= Beginning of Section =

-- ==== Sys2Proof/Certificates/Slice0/Obligations.lean ====
section
/-! DEFINITION. The statements for the provers, from the numbered rules of spec/. `s.Quiet` says that the command agent is
idle, the transport free, that nobody else moves during the command, so that transport operations take no time (log entries
3 and 6), and that no reset falls within it (log entry 15); `s.Calm` asks for the idle agent and no reset only, and
holds whatever the schedule. What a reset within a step leaves is stated of its own
(`ResetInputRestoresTheBlock`). -/

open Sys2Proof Sys2Proof.Machine

/-! ### Encoding -/

/-- Every command is read back from its own words (R105, R106, R107). -/
def Obligations.DecodeOfEncodeGivesTheCommandBack : Prop :=
  ∀ i : Instr, decode (encode i).1 (encode i).2 = .ok i

/-- The decoder accepts exactly the words of the opcode table's rows, each for the port of its row (R107, R108); an accepted
word is the encoding of its command: no CMD bit is dropped, and DATA is either the command's operand or ignored (R106). -/
def Obligations.DecoderAcceptsExactlyTheTableWords : Prop :=
  (∀ (p : Port) (cmd data : Word),
    (∃ i, decode cmd data = .ok i ∧ i.port = p) ↔ wellFormedWord p cmd = true) ∧
  (∀ (cmd data : Word) (i : Instr), decode cmd data = .ok i →
    (encode i).1 = cmd ∧ ((encode i).2 = data ∨ ∀ data', decode cmd data' = .ok i))

/-- Words of the spec's own test vectors (95_test_vectors.md sections 2 and 3), one or more of each family. -/
def Obligations.SampleCommandWordsDecode : Prop :=
  decode 0x02005004 0 = .ok (.regWr 0 0x50 0x04) ∧
  decode 0x04012300 0x12345678 = .ok (.ramWr 0 0x123 0x12345678) ∧
  decode 0x10000004 0x44332211 = .ok (.cal 4 0x44332211) ∧
  decode 0x21000001 0x29CC = .ok (.irqEvp 1 10700) ∧
  decode 0x30100001 0 = .ok (.setLf 1 .idle) ∧
  decode 0x40000000 0 = .ok (.ringBegin 0) ∧
  decode 0x50000001 0x1388 = .ok (.hookSample 0 .onhook 5000) ∧
  decode 0x61130100 0 = .ok (.cfgRd 1 0x301) ∧
  decode 0x01010000 0 = .error (.mustBeZero 0x01) ∧
  decode 0x72000000 0 = .error (.unknownOpcode 0x72)

/-! ### Steps and ports -/

/-- A step whose turn is the command agent's, idle and with a request waiting, runs the decoded command (R101); a step in
which the event port looks at a well-formed event runs that event's meaning (R203). The turn comes from the schedule, or,
where the schedule is empty, from the model's own rotation, whose place 0 is the command agent's (log entry 3). -/
def Obligations.StepRunsTheDecodedCommand : Prop :=
  (∀ (s : State) (r : HostReq) (rest : List HostReq) (i : Instr),
    s.blk.cmd = none → s.env.hostQ = r :: rest → decode r.cmd r.data = .ok i → i.port = .host →
      (∀ l, s.env.sched = .command :: l → step s = exec i ((s.setSched l).takeRequest)) ∧
      (s.env.sched = [] → s.env.turn = 0 →
        step s = exec i (s.setTurn 1).takeRequest)) ∧
  (∀ (s : State) (r : EventReq) (rest : List EventReq) (i : Instr) (l : List Slot),
    s.env.eventQ = r :: rest → decode r.cmd r.data = .ok i → i.port = .interrupt →
    s.env.sched = .eventPort :: l → step s = exec i (s.setSched l))

/-- Weak fairness (R81): in every run, a party of the rotation (the command agent with a request waiting, the event port, the
interrupt agent, a ringer, the time base) that has something to do at every step is served: at the latest six steps after
the schedule has ended it is the one who moves, unless a refused command ends the run first. The schedule and the rotation
are the model's (log entry 3). -/
def Obligations.WhoeverWaitsIsServed : Prop :=
  ∀ (s : State) (k : Fin 6),
    (∀ j u, j ≤ s.env.sched.length + 5 → steps j s = .next u → u.ready turnOrder[k] = true) →
    (∃ j u, j ≤ s.env.sched.length + 5 ∧ steps j s = .next u ∧ u.nextSlot = turnOrder[k]) ∨
    (∃ j r, j ≤ s.env.sched.length + 5 ∧ steps j s = .refused r)

/-- R108: on the host port, a word of no host row changes no state, issues no operation and responds ILLEGAL_CMD with
RDATA = 0; so does a configuration index outside the legal set. (A SET_LF state above 3 is a word of no row.) -/
def Obligations.IllegalRequestsRespondIllegalCmd : Prop :=
  (∀ (s : State) (r : HostReq) (rest : List HostReq) (l : List Slot),
    s.blk.cmd = none → s.env.hostQ = r :: rest → s.env.sched = .command :: l → s.env.resets = [] →
    wellFormedWord .host r.cmd = false →
      step s = .next { s with
        env := { s.env with hostQ := rest, sched := l }
        out := { s.out with resps := s.out.resps ++ [⟨.illegalCmd, 0⟩] } }) ∧
  (∀ (s : State) (i : Instr), s.Calm → i.wf = false → exec i s = .next (s.present ⟨.illegalCmd, 0⟩))

/-- R109: on the event port, a word of no interrupt row is consumed, changes no other state and emits
LOG(IRQ_PORT_ILLEGAL) with SRC, even while the queue is full (log entry 8). -/
def Obligations.IllegalEventsAreConsumedAndLogged : Prop :=
  ∀ (s : State) (r : EventReq) (rest : List EventReq) (l : List Slot),
    s.env.eventQ = r :: rest → s.env.sched = .eventPort :: l → s.env.resets = [] →
    wellFormedWord .interrupt r.cmd = false →
      step s = .next { s with
        env := { s.env with eventQ := rest, sched := l }
        out := { s.out with events := s.out.events ++ [.log .zero .irqPortIllegal (r.src.setWidth 24)] } }

/-! ### Protocol engine -/

/-- REG_RD on an active channel: one read, then the byte zero-extended, or COMM_ERROR with the channel and register, or,
where a reset falls on the read, no response. All other state is as before (R143, R114, R320, R350). -/
def Obligations.RegRdReadsTheRegisterOnce : Prop :=
  ∀ (s : State) (ch : BitVec 4) (c : Chan) (a : Byte), s.Quiet → activeChan s.blk.n ch = some c →
    exec (.regRd ch a) s =
      match s.takeAnswer with
      | (.data v, s') => .next ((s'.logWire (.read c a (.data v))).present ⟨.ok, v.setWidth 32⟩)
      | (.fail, s') => .next ((s'.logWire (.read c a .failed)).present ⟨.commError, failInfo c a⟩)
      | (.resetDuring, s') => .next (s'.logWire (.read c a .abandoned)).blockReset

/-- REG_WR on an active channel: one write, never repeated, then OK or COMM_ERROR (R144, R114, R320, R350). -/
def Obligations.RegWrWritesTheRegisterOnce : Prop :=
  ∀ (s : State) (ch : BitVec 4) (c : Chan) (a v : Byte), s.Quiet → activeChan s.blk.n ch = some c →
    exec (.regWr ch a v) s =
      match s.takeAnswer with
      | (.data _, s') => .next ((s'.logWire (.write c a v .done)).present ⟨.ok, 0⟩)
      | (.fail, s') => .next ((s'.logWire (.write c a v .failed)).present ⟨.commError, failInfo c a⟩)
      | (.resetDuring, s') => .next (s'.logWire (.write c a v .abandoned)).blockReset

/-- RAM_WR whose two waits each see the chip ready within their budget: the polls, ADDR_HI, D0 to D3 in ascending order,
address-low last, the polls again, then OK; with no busy poll exactly eight operations. A delay follows each busy poll, and
all other state is as before (R145, R120, R121; the exact delays are log entry 6's). -/
def Obligations.RamWrSendsLanesThenAddressLow : Prop :=
  ∀ (s : State) (ch : BitVec 4) (c : Chan) (addr : BitVec 12) (v : Word) (b1 b2 : List Byte) (r1 r2 : Byte)
    (as rest : List Answer),
    s.Quiet → activeChan s.blk.n ch = some c → busyPolls s.blk.ramRetryBudget b1 → busyPolls s.blk.ramRetryBudget b2 →
    r1.getLsbD 0 = false → r2.getLsbD 0 = false →
    List.Forall₂ WireOp.answeredBy (ramWriteOps s.par c addr v b1 r1 b2 r2) as → s.env.answers = as ++ rest →
      exec (.ramWr ch addr v) s =
        .next (((s.afterOps (ramWriteOps s.par c addr v b1 r1 b2 r2) rest).advance
          (pauses (b1.length + b2.length) s.blk.ramPollDelay)).present ⟨.ok, 0⟩)

/-- RAM_RD whose two waits each see the chip ready within their budget: the polls, the two address writes, the polls again,
the lanes D3 to D0 in descending order, then OK with the reassembled 29-bit value; with no busy poll exactly eight
operations. A delay follows each busy poll, and all other state is as before (R146, R120, R121; the exact delays are log
entry 6's). -/
def Obligations.RamRdReadsLanesDescending : Prop :=
  ∀ (s : State) (ch : BitVec 4) (c : Chan) (addr : BitVec 12) (b1 b2 : List Byte) (r1 r2 d3 d2 d1 d0 : Byte)
    (as rest : List Answer),
    s.Quiet → activeChan s.blk.n ch = some c → busyPolls s.blk.ramRetryBudget b1 → busyPolls s.blk.ramRetryBudget b2 →
    r1.getLsbD 0 = false → r2.getLsbD 0 = false →
    List.Forall₂ WireOp.answeredBy (ramReadOps s.par c addr b1 r1 b2 r2 d3 d2 d1 d0) as → s.env.answers = as ++ rest →
      exec (.ramRd ch addr) s =
        .next (((s.afterOps (ramReadOps s.par c addr b1 r1 b2 r2 d3 d2 d1 d0) rest).advance
          (pauses (b1.length + b2.length) s.blk.ramPollDelay)).present
          ⟨.ok, (d3.setWidth 32 <<< 21) ||| (d2.setWidth 32 <<< 13) ||| (d1.setWidth 32 <<< 5) |||
            (d0.setWidth 32 >>> 3)⟩) ∧
      (ramReassemble d3 d2 d1 d0).toNat < 2 ^ 29

/-- A RAM command or a CAL ends at its first failing operation, whichever that is (a poll after any number of busy ones, a
window write, a lane read, a seed write, a status read of any iteration), with COMM_ERROR naming it, and issues nothing
after it (R145, R146, R147, R173, R176, R320; the exact delays are log entry 6's). -/
def Obligations.RamAndCalCommandsStopAtTheFirstFailure : Prop :=
  (∀ (s : State) (ch : BitVec 4) (c : Chan) (addr : BitVec 12) (i : Instr) (b1 b2 : List Byte) (window : Nat)
    (ops : List WireOp) (k : Nat) (op : WireOp) (as rest : List Answer),
    s.Quiet → activeChan s.blk.n ch = some c → busyPolls s.blk.ramRetryBudget b1 → busyPolls s.blk.ramRetryBudget b2 →
    ((∃ v r1 r2, r1.getLsbD 0 = false ∧ r2.getLsbD 0 = false ∧ i = .ramWr ch addr v ∧ window = 6 ∧
        ops = ramWriteOps s.par c addr v b1 r1 b2 r2) ∨
     (∃ r1 r2 d3 d2 d1 d0, r1.getLsbD 0 = false ∧ r2.getLsbD 0 = false ∧ i = .ramRd ch addr ∧ window = 2 ∧
        ops = ramReadOps s.par c addr b1 r1 b2 r2 d3 d2 d1 d0)) →
    ops[k]? = some op → List.Forall₂ WireOp.answeredBy (ops.take k) as → s.env.answers = as ++ .fail :: rest →
      exec i s =
        .next (((s.afterOps (ops.take k ++ [op.fails]) rest).advance
          (pauses (min k b1.length + min (k - (b1.length + 1 + window)) b2.length) s.blk.ramPollDelay)).present
            ⟨.commError, failInfo c op.reg⟩)) ∧
  (∀ (s : State) (seeds : Word) (scans : List (List Byte)) (k : Nat) (op : WireOp) (as rest : List Answer),
    let chans := channelsBelow s.blk.n
    let ops := seedOps s.par seeds chans ++ scans.flatMap (scanOps s.par chans)
    s.Quiet → (∀ b ∈ scans, b.length = s.blk.n.val ∧ ∃ v ∈ b, v.getLsbD 7 = true) →
    scans.length ≤ 5 * s.blk.calRetryBudget.toNat →
    ops[k]? = some op → List.Forall₂ WireOp.answeredBy (ops.take k) as → s.env.answers = as ++ .fail :: rest →
      exec (.cal 4 seeds) s =
        .next (((s.afterOps (ops.take k ++ [op.fails]) rest).advance
          (pauses ((k - 4 * s.blk.n.val) / s.blk.n.val) s.blk.calPollDelay)).present
            ⟨.commError, failInfo op.chan op.reg⟩))

/-- k busy polls and then a ready one are k + 1 reads with a delay after each busy one; a bit that never clears is exactly
`S.ram_retry_budget` reads with a delay between two reads, then TIMEOUT; a budget of 0 is no read (R140, R141). That NOW
advances by exactly the delays, and by nothing else, is the model's choice where the schedule is empty (log entries 3 and 6;
R12 says at least). -/
def Obligations.WaitReadyPollsExactlyTheBudget : Prop :=
  (∀ (s : State) (c : Chan) (polls : List Byte) (r : Byte) (rest : List Answer),
    s.env.sched = [] → (∀ b ∈ polls, b.getLsbD 0 = true) → r.getLsbD 0 = false →
    polls.length < s.blk.ramRetryBudget.toNat → s.env.answers = answering (polls ++ [r]) ++ rest →
      (waitReady c).run s =
        .ok () ((s.afterOps (readsOf c s.par.regRamstat (polls ++ [r])) rest).advance
          (pauses polls.length s.blk.ramPollDelay))) ∧
  (∀ (s : State) (c : Chan) (polls : List Byte) (rest : List Answer),
    s.env.sched = [] → (∀ b ∈ polls, b.getLsbD 0 = true) →
    polls.length = s.blk.ramRetryBudget.toNat → s.env.answers = answering polls ++ rest →
      (waitReady c).run s =
        .error (.raised .timeout (failInfo c s.par.regRamstat))
          ((s.afterOps (readsOf c s.par.regRamstat polls) rest).advance
            (pauses (polls.length - 1) s.blk.ramPollDelay)))

/-- A RAM command whose first wait never sees the chip ready responds TIMEOUT with the status register, after the polls
alone: no window register was written. One whose second wait never does responds TIMEOUT too: a RAM_WR although address-low
has been written, a RAM_RD without a lane read (R148, R141, R145, R146, R321). That NOW advances by exactly the delays is
the model's choice (log entry 6). -/
def Obligations.RamCommandsTimeOut : Prop :=
  (∀ (s : State) (ch : BitVec 4) (c : Chan) (addr : BitVec 12) (v : Word) (polls : List Byte) (rest : List Answer),
    s.Quiet → activeChan s.blk.n ch = some c → (∀ b ∈ polls, b.getLsbD 0 = true) →
    polls.length = s.blk.ramRetryBudget.toNat → s.env.answers = answering polls ++ rest →
    ∀ i ∈ [Instr.ramRd ch addr, Instr.ramWr ch addr v],
      exec i s =
        .next (((s.afterOps (readsOf c s.par.regRamstat polls) rest).advance
          (pauses (polls.length - 1) s.blk.ramPollDelay)).present ⟨.timeout, failInfo c s.par.regRamstat⟩)) ∧
  (∀ (s : State) (ch : BitVec 4) (c : Chan) (addr : BitVec 12) (v : Word) (b1 : List Byte) (r1 : Byte) (polls : List Byte),
    s.Quiet → activeChan s.blk.n ch = some c → busyPolls s.blk.ramRetryBudget b1 → r1.getLsbD 0 = false →
    (∀ b ∈ polls, b.getLsbD 0 = true) → polls.length = s.blk.ramRetryBudget.toNat →
    ∀ x ∈ [(Instr.ramWr ch addr v, ramWriteWindow s.par c addr v), (Instr.ramRd ch addr, ramReadWindow s.par c addr)],
    ∀ as rest, List.Forall₂ WireOp.answeredBy (waitOps s.par c b1 r1 ++ x.2) as →
    s.env.answers = as ++ answering polls ++ rest →
      exec x.1 s =
        .next (((s.afterOps (waitOps s.par c b1 r1 ++ x.2 ++ readsOf c s.par.regRamstat polls) rest).advance
          (pauses (b1.length + (polls.length - 1)) s.blk.ramPollDelay)).present
            ⟨.timeout, failInfo c s.par.regRamstat⟩))
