/-- What every other agent's move keeps, and a change of the schedule keeps, a scheduling point keeps. -/
theorem movesUpToCommand_keeps (P : State → Prop) (hsched : ∀ s l, P s → P (s.setSched l))
    (hmove : ∀ slot s, P s → P (settle ((move slot).run s))) (l : List Slot) :
    ∀ s, P s → P (settle ((movesUpToCommand l).run s)) := by
  induction l with
  | nil => exact fun s h => hsched s [] h
  | cons slot rest ih =>
    intro s h
    rw [movesUpToCommand_cons]
    split
    · exact hsched s rest h
    · have h' := hmove slot (s.setSched rest) (hsched s rest h)
      generalize (move slot).run (s.setSched rest) = r at h'
      cases r with
      | ok a s' => exact ih s' h'
      | error e s' => exact h'

/-- What every other agent's move keeps, a scheduling point keeps. -/
theorem point_keeps (P : State → Prop) (hsched : ∀ s l, P s → P (s.setSched l))
    (hmove : ∀ slot s, P s → P (settle ((move slot).run s))) (s : State) (h : P s) : P (settle (point.run s)) :=
  movesUpToCommand_keeps P hsched hmove s.env.sched s h

/-! ### The command agent's operations where nobody interferes -/

/-- An atomic unit nobody interferes with, ended normally. -/
theorem atomicUnit_ok {α : Type} {body : Run α} {s t : State} {a : α} (hs : s.env.sched = [])
    (hb : body.run (s.setGrant .command) = .ok a t) (ht : t.env.sched = []) :
    (atomicUnit body).run s = .ok a (t.setGrant .none) := by
  have ht' : (t.setGrant .none).env.sched = [] := ht
  simp only [atomicUnit, run_bind, point_of_no_schedule hs, run_holding, hb, point_of_no_schedule ht', run_pure]

/-- An atomic unit nobody interferes with, ended by an error. -/
theorem atomicUnit_error {α : Type} {body : Run α} {s t : State} {e : Stop} (hs : s.env.sched = [])
    (hb : body.run (s.setGrant .command) = .error e t) :
    (atomicUnit body).run s = .error e (t.setGrant .none) := by
  simp only [atomicUnit, run_bind, point_of_no_schedule hs, run_holding, hb]

/-- A command's read that the chip answers. -/
theorem cmdRead_data {s : State} (hs : s.env.sched = []) (c : Chan) (a v : Byte) (ops : List WireOp) (rest : List Answer) :
    (cmdRead c a).run (s.afterOps ops (.data v :: rest)) = .ok v (s.afterOps (ops ++ [.read c a (.data v)]) rest) := by
  have h : (s.afterOps ops (.data v :: rest)).env.sched = [] := hs
  simp only [cmdRead, run_bind, point_of_no_schedule h, readOp_afterOps_data, run_pure]

/-- A command's read that fails. -/
theorem cmdRead_fail {s : State} (hs : s.env.sched = []) (c : Chan) (a : Byte) (ops : List WireOp) (rest : List Answer) :
    (cmdRead c a).run (s.afterOps ops (.fail :: rest)) =
      .error (.raised .commError (failInfo c a)) (s.afterOps (ops ++ [.read c a .failed]) rest) := by
  have h : (s.afterOps ops (.fail :: rest)).env.sched = [] := hs
  simp only [cmdRead, run_bind, point_of_no_schedule h, readOp_afterOps_fail, run_raise]

/-- A command's write that completes. -/
theorem cmdWrite_data {s : State} (hs : s.env.sched = []) (c : Chan) (a v b : Byte) (ops : List WireOp)
    (rest : List Answer) :
    (cmdWrite c a v).run (s.afterOps ops (.data b :: rest)) = .ok () (s.afterOps (ops ++ [.write c a v .done]) rest) := by
  have h : (s.afterOps ops (.data b :: rest)).env.sched = [] := hs
  simp only [cmdWrite, run_bind, point_of_no_schedule h, writeOp_afterOps_data, if_true, run_pure]

/-- A command's write that fails. -/
theorem cmdWrite_fail {s : State} (hs : s.env.sched = []) (c : Chan) (a v : Byte) (ops : List WireOp)
    (rest : List Answer) :
    (cmdWrite c a v).run (s.afterOps ops (.fail :: rest)) =
      .error (.raised .commError (failInfo c a)) (s.afterOps (ops ++ [.write c a v .failed]) rest) := by
  have h : (s.afterOps ops (.fail :: rest)).env.sched = [] := hs
  simp only [cmdWrite, run_bind, point_of_no_schedule h, writeOp_afterOps_fail, Bool.false_eq_true, if_false, run_raise]

/-- A delay nobody interferes with lasts exactly as long as asked. -/
theorem delay_of_no_schedule {s : State} (ms : Half) (hs : s.env.sched = []) :
    (delay ms).run s = .ok () (s.advance (ms.setWidth 32)) := by
  simp only [delay, run_bind, run_readS, point_of_no_schedule hs, run_changeS, State.passUntil, State.advance]
  by_cases h : elapsedSince s.env.now s.env.now < ms.setWidth 32
  · rw [if_pos h]
  · have h0 : ms.setWidth 32 = 0#32 := by
      simp only [elapsedSince, BitVec.sub_self] at h
      bv_omega
    rw [if_neg h, h0, BitVec.add_zero]
    rfl

/-- A status read that shows the RAM window ready ends the wait. -/
theorem waitReady_ready {s : State} (hs : s.env.sched = []) (hb : s.blk.ramRetryBudget ≠ 0) (c : Chan)
    (ops : List WireOp) (r : Byte) (rest : List Answer) (hr : r.getLsbD 0 = false) :
    (waitReady c).run (s.afterOps ops (.data r :: rest)) =
      .ok () (s.afterOps (ops ++ [.read c s.par.regRamstat (.data r)]) rest) := by
  obtain ⟨k, hk⟩ : ∃ k, s.blk.ramRetryBudget.toNat = k + 1 :=
    ⟨s.blk.ramRetryBudget.toNat - 1, by
      have : s.blk.ramRetryBudget.toNat ≠ 0 := fun h0 => hb (by bv_omega)
      omega⟩
  simp only [waitReady, run_bind, run_readS, afterOps_blk, afterOps_par, hk, pollReady, cmdRead_data hs, ramBusy, hr,
    Bool.false_eq_true, if_false, run_pure]

/-- A status read that fails ends the wait and the command. -/
theorem waitReady_fail {s : State} (hs : s.env.sched = []) (hb : s.blk.ramRetryBudget ≠ 0) (c : Chan)
    (ops : List WireOp) (rest : List Answer) :
    (waitReady c).run (s.afterOps ops (.fail :: rest)) =
      .error (.raised .commError (failInfo c s.par.regRamstat))
        (s.afterOps (ops ++ [.read c s.par.regRamstat .failed]) rest) := by
  obtain ⟨k, hk⟩ : ∃ k, s.blk.ramRetryBudget.toNat = k + 1 :=
    ⟨s.blk.ramRetryBudget.toNat - 1, by
      have : s.blk.ramRetryBudget.toNat ≠ 0 := fun h0 => hb (by bv_omega)
      omega⟩
  simp only [waitReady, run_bind, run_readS, afterOps_blk, afterOps_par, hk, pollReady, cmdRead_fail hs]

/-! ### Commands -/

theorem run_activeChannel (ch : BitVec 4) (s : State) :
    (activeChannel ch).run s = match activeChan s.blk.n ch with
      | some c => .ok c s
      | none => .error (.raised .badChannel 0) s := rfl

/-- A command on an active channel. -/
theorem activeChannel_some {ch : BitVec 4} {c : Chan} {s : State} (h : activeChan s.blk.n ch = some c) :
    (activeChannel ch).run s = .ok c s := by
  rw [run_activeChannel, h]

/-- A command on a channel that is not active. -/
theorem activeChannel_none {ch : BitVec 4} {s : State} (h : activeChan s.blk.n ch = none) :
    (activeChannel ch).run s = .error (.raised .badChannel 0) s := by
  rw [run_activeChannel, h]

/-- How a command begins: where no reset falls before it, with its sequence. -/
theorem command_of_no_resets {i : Instr} {body : Run Word} {s : State} (hs : s.env.resets = []) :
    command i body s = .next (finish (body.run (s.setCmd (some i)))) := by
  have h : (s.setCmd (some i)).env.resets = [] := hs
  simp only [command, run_bind, moment_of_no_resets h]

/-- A command that a reset abandons before it has done anything. -/
theorem command_reset_at_once {i : Instr} {body : Run Word} {s : State} {l : List Bool} (hs : s.env.resets = true :: l) :
    command i body s = .next (s.setResets l).blockReset := by
  have h : moment.run (s.setCmd (some i)) = .error .reset ((s.setCmd (some i)).setResets l).blockReset := by
    rw [run_moment, State.setCmd_env, hs]
  simp only [command, run_bind, h, finish]
  rfl

/-- All a command can do: its sequence runs and ends it, or a reset abandons it before. -/
theorem command_cases (i : Instr) (body : Run Word) (s : State) :
    (∃ l, command i body s = .next (finish (body.run ((s.setCmd (some i)).setResets l)))) ∨
    ∃ l, command i body s = .next (s.setResets l).blockReset := by
  obtain ⟨l, h⟩ | ⟨l, h⟩ := moment_cases (s.setCmd (some i))
  · exact .inl ⟨l, by simp only [command, run_bind, h]⟩
  · exact .inr ⟨l, by simp only [command, run_bind, h, finish]; rfl⟩

/-- A command whose sequence ends normally. -/
theorem command_ok {i : Instr} {body : Run Word} {s t : State} {rdata : Word} (hs : s.env.resets = [])
    (h : body.run (s.setCmd (some i)) = .ok rdata t) (ht : t.env.resets = []) :
    command i body s = .next (t.endCommand.present ⟨.ok, rdata⟩) := by
  have ht' : t.endCommand.env.resets = [] := ht
  rw [command_of_no_resets hs, h, finish, respond_of_no_resets ht']

/-- A command whose sequence raises. -/
theorem command_raised {i : Instr} {body : Run Word} {s t : State} {st : Status} {info : Word} (hs : s.env.resets = [])
    (h : body.run (s.setCmd (some i)) = .error (.raised st info) t) (ht : t.env.resets = []) :
    command i body s = .next (t.endCommand.present ⟨st, info⟩) := by
  have ht' : t.endCommand.env.resets = [] := ht
  rw [command_of_no_resets hs, h, finish, respond_of_no_resets ht']

/-- A command that a reset abandons within its sequence. -/
theorem command_reset {i : Instr} {body : Run Word} {s t : State} (hs : s.env.resets = [])
    (h : body.run (s.setCmd (some i)) = .error .reset t) :
    command i body s = .next t := by
  rw [command_of_no_resets hs, h, finish]

/-- A command that changes nothing leaves an idle machine as it was. -/
theorem endCommand_setCmd {s : State} {i : Option Instr} (h : s.Idle) : (s.setCmd i).endCommand = s := by
  rcases s with ⟨p, b, e, o⟩
  cases b
  obtain ⟨h1, h2⟩ := h
  cases h1
  cases h2
  rfl

end Sys2Proof.Machine
end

= End of Section =

### What is expected
Each line in the material with "says" in it must be reported.

### Solution for this problem
/-! DEFINITION. The statements for the provers, from the numbered rules of spec/. `s.Quiet` says that the command agent is
R12 says at least). -/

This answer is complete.